* _WHAT TO WORK ON_: Among the entries below, find every line that has "registers" and pull it out.

Collection entries
=== Section Start ===

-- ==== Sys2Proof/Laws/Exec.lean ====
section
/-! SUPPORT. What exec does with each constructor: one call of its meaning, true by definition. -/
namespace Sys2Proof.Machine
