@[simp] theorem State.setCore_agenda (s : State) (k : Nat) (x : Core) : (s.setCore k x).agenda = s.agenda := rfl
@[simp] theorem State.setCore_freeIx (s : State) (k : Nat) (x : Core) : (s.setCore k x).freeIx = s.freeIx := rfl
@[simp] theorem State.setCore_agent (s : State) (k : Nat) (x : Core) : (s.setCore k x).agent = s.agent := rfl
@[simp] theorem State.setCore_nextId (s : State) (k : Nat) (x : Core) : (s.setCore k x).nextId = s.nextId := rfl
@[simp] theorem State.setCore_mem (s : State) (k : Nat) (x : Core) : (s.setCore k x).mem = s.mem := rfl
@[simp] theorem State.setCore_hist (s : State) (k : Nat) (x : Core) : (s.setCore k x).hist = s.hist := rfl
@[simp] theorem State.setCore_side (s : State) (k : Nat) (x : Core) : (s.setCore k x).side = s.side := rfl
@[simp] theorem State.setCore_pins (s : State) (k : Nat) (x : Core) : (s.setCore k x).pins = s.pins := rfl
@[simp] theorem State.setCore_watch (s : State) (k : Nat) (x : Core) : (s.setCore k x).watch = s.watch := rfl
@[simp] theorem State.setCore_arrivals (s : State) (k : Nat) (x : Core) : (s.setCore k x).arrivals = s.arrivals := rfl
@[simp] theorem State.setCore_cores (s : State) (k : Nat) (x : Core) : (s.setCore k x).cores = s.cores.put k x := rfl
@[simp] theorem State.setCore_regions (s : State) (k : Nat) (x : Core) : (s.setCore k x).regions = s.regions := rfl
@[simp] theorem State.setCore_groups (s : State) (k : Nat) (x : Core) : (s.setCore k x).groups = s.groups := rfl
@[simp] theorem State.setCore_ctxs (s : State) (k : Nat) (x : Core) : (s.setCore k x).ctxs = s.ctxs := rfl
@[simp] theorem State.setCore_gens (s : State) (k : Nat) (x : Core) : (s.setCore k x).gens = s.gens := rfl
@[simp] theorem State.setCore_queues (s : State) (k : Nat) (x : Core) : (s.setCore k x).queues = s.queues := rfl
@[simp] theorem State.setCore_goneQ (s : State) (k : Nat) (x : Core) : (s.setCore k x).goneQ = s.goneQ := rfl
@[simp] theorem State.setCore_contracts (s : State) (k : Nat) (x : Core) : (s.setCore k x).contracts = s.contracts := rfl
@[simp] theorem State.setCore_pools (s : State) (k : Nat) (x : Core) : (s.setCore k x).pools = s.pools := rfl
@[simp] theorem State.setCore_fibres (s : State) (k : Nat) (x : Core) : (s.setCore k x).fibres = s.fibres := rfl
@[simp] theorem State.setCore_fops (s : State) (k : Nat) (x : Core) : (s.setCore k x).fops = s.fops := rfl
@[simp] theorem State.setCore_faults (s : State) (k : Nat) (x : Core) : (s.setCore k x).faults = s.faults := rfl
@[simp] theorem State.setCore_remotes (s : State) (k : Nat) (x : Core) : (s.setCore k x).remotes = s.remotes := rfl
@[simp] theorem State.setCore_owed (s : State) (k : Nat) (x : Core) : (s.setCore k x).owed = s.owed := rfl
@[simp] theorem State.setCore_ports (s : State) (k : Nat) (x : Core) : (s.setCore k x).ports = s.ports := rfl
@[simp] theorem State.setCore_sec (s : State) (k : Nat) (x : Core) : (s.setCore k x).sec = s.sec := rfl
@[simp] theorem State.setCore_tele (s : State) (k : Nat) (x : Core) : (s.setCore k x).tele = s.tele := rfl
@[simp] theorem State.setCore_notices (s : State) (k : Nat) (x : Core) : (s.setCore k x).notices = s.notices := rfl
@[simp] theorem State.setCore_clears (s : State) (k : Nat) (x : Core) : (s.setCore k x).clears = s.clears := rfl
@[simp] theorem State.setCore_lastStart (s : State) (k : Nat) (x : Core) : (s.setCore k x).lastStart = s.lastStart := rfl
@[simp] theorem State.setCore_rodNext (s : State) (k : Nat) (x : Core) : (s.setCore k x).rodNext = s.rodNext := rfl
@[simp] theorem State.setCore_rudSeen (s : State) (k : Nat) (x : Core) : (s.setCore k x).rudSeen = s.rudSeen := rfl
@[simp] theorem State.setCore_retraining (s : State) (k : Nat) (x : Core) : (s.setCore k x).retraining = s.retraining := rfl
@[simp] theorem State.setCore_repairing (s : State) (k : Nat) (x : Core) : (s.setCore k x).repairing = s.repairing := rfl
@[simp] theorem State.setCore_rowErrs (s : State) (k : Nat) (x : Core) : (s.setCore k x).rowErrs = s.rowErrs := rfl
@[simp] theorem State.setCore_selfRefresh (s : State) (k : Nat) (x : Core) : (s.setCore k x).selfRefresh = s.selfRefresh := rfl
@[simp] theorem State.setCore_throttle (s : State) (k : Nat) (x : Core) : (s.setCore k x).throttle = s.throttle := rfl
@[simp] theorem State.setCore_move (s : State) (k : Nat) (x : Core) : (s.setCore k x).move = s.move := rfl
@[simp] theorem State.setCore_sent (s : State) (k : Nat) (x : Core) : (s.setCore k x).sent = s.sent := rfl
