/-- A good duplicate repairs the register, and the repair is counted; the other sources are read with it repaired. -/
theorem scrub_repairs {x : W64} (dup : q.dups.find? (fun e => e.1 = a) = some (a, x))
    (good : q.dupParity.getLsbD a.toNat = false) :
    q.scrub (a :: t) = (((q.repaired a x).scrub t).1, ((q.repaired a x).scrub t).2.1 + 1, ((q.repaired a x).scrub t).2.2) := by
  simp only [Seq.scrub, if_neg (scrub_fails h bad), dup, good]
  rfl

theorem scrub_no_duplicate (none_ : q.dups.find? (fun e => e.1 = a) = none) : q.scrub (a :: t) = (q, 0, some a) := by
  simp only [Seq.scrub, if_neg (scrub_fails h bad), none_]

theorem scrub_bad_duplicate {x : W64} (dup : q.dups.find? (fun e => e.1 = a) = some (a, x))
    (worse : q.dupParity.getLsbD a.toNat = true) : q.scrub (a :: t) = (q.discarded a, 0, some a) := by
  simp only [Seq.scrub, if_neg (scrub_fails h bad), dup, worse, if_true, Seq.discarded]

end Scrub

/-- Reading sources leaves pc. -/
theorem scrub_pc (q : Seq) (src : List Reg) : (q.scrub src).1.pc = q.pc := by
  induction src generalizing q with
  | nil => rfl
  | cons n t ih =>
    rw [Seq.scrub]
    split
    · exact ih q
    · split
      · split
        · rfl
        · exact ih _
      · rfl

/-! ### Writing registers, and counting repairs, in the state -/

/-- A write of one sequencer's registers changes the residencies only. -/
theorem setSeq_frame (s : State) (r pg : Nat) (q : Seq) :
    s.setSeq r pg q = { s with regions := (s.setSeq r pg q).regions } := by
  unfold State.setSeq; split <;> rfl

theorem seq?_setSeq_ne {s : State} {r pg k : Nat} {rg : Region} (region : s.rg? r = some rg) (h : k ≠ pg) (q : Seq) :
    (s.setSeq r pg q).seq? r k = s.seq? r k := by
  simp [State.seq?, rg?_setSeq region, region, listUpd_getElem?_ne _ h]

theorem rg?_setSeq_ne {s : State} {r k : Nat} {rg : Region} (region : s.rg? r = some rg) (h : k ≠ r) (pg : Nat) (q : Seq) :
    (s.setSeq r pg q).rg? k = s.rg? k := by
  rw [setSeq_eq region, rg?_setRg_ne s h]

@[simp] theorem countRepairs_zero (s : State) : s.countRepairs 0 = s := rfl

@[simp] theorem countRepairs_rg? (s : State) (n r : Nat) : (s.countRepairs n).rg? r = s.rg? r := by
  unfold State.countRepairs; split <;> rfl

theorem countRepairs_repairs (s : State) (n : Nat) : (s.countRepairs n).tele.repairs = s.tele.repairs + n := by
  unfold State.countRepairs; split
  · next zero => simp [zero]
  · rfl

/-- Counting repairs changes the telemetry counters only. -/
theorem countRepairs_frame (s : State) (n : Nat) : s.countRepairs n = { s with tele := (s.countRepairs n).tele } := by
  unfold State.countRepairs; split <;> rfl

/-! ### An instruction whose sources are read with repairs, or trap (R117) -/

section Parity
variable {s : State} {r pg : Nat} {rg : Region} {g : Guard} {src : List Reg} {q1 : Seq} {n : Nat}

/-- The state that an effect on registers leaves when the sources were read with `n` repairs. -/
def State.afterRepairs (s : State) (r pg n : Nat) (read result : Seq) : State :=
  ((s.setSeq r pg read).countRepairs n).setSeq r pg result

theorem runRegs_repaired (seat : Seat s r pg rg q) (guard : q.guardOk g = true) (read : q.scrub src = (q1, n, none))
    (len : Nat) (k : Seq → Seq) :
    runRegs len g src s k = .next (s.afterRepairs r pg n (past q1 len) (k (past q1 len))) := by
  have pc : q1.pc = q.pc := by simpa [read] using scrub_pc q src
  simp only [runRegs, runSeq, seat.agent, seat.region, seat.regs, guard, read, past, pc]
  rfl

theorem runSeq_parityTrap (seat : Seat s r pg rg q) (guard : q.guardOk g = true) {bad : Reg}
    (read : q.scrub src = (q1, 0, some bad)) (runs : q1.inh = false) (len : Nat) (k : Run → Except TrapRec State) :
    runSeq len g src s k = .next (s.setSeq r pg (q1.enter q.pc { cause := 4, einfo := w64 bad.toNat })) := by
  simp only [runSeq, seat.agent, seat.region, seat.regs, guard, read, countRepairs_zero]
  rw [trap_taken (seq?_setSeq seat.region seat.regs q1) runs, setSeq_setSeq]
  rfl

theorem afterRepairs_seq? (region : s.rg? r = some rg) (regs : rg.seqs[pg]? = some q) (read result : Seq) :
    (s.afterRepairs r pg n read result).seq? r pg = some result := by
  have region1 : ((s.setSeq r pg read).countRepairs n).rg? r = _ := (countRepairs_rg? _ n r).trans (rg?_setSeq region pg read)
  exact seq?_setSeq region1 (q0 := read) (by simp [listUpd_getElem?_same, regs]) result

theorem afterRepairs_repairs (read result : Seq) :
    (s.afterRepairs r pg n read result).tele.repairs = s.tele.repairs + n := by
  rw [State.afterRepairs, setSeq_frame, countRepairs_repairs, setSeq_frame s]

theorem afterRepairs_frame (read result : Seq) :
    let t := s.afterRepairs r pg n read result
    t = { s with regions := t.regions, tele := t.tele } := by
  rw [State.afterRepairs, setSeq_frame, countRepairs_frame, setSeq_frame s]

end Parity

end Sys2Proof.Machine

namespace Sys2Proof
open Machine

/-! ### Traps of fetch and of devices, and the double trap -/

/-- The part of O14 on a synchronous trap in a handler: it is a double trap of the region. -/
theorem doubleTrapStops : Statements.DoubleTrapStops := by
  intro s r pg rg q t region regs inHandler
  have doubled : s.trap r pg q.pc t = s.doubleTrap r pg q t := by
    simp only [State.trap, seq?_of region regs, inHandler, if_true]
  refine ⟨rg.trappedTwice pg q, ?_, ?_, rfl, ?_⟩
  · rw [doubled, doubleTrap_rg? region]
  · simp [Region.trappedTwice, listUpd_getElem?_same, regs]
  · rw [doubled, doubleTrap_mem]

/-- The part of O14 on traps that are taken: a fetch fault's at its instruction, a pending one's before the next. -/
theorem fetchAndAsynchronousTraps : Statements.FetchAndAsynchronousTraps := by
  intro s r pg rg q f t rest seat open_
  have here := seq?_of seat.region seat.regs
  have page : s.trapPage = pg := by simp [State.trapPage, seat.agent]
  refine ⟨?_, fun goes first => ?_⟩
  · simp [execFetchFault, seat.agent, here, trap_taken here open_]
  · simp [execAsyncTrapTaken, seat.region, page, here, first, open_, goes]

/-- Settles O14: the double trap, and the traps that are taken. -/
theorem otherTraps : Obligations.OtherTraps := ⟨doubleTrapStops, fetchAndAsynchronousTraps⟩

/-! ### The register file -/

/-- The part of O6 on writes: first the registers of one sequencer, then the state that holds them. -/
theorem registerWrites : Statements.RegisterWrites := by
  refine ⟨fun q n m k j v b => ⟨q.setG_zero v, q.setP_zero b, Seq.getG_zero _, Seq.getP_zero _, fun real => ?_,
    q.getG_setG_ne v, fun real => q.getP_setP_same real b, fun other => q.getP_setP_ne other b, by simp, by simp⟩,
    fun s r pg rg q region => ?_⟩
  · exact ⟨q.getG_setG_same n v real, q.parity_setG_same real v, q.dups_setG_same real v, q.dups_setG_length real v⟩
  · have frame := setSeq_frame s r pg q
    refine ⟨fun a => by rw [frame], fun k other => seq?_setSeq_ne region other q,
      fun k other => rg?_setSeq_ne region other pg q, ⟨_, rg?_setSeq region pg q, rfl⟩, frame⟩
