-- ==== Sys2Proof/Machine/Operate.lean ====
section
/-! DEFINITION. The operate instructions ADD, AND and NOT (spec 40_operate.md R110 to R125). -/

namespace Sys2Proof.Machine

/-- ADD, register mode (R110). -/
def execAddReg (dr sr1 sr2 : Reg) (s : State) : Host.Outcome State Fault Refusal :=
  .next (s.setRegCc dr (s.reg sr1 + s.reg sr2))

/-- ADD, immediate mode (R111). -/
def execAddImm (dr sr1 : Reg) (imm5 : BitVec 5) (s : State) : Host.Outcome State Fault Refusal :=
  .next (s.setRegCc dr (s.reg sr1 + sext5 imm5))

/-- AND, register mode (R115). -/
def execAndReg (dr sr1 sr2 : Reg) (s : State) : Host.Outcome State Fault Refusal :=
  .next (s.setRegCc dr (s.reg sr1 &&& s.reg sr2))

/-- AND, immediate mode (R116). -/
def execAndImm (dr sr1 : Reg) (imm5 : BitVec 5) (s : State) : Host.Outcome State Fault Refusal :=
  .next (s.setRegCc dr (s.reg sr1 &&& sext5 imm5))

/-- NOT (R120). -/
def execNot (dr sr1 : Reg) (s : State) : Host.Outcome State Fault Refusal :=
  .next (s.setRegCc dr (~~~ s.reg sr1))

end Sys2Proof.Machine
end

=== Section End ===

* _PROBLEM SOLUTION_:
/-! ### Writing registers, and counting repairs, in the state -/
/-- A write of one sequencer's registers changes the residencies only. -/
/-- The state that an effect on registers leaves when the sources were read with `n` repairs. -/
/-- The part of O6 on writes: first the registers of one sequencer, then the state that holds them. -/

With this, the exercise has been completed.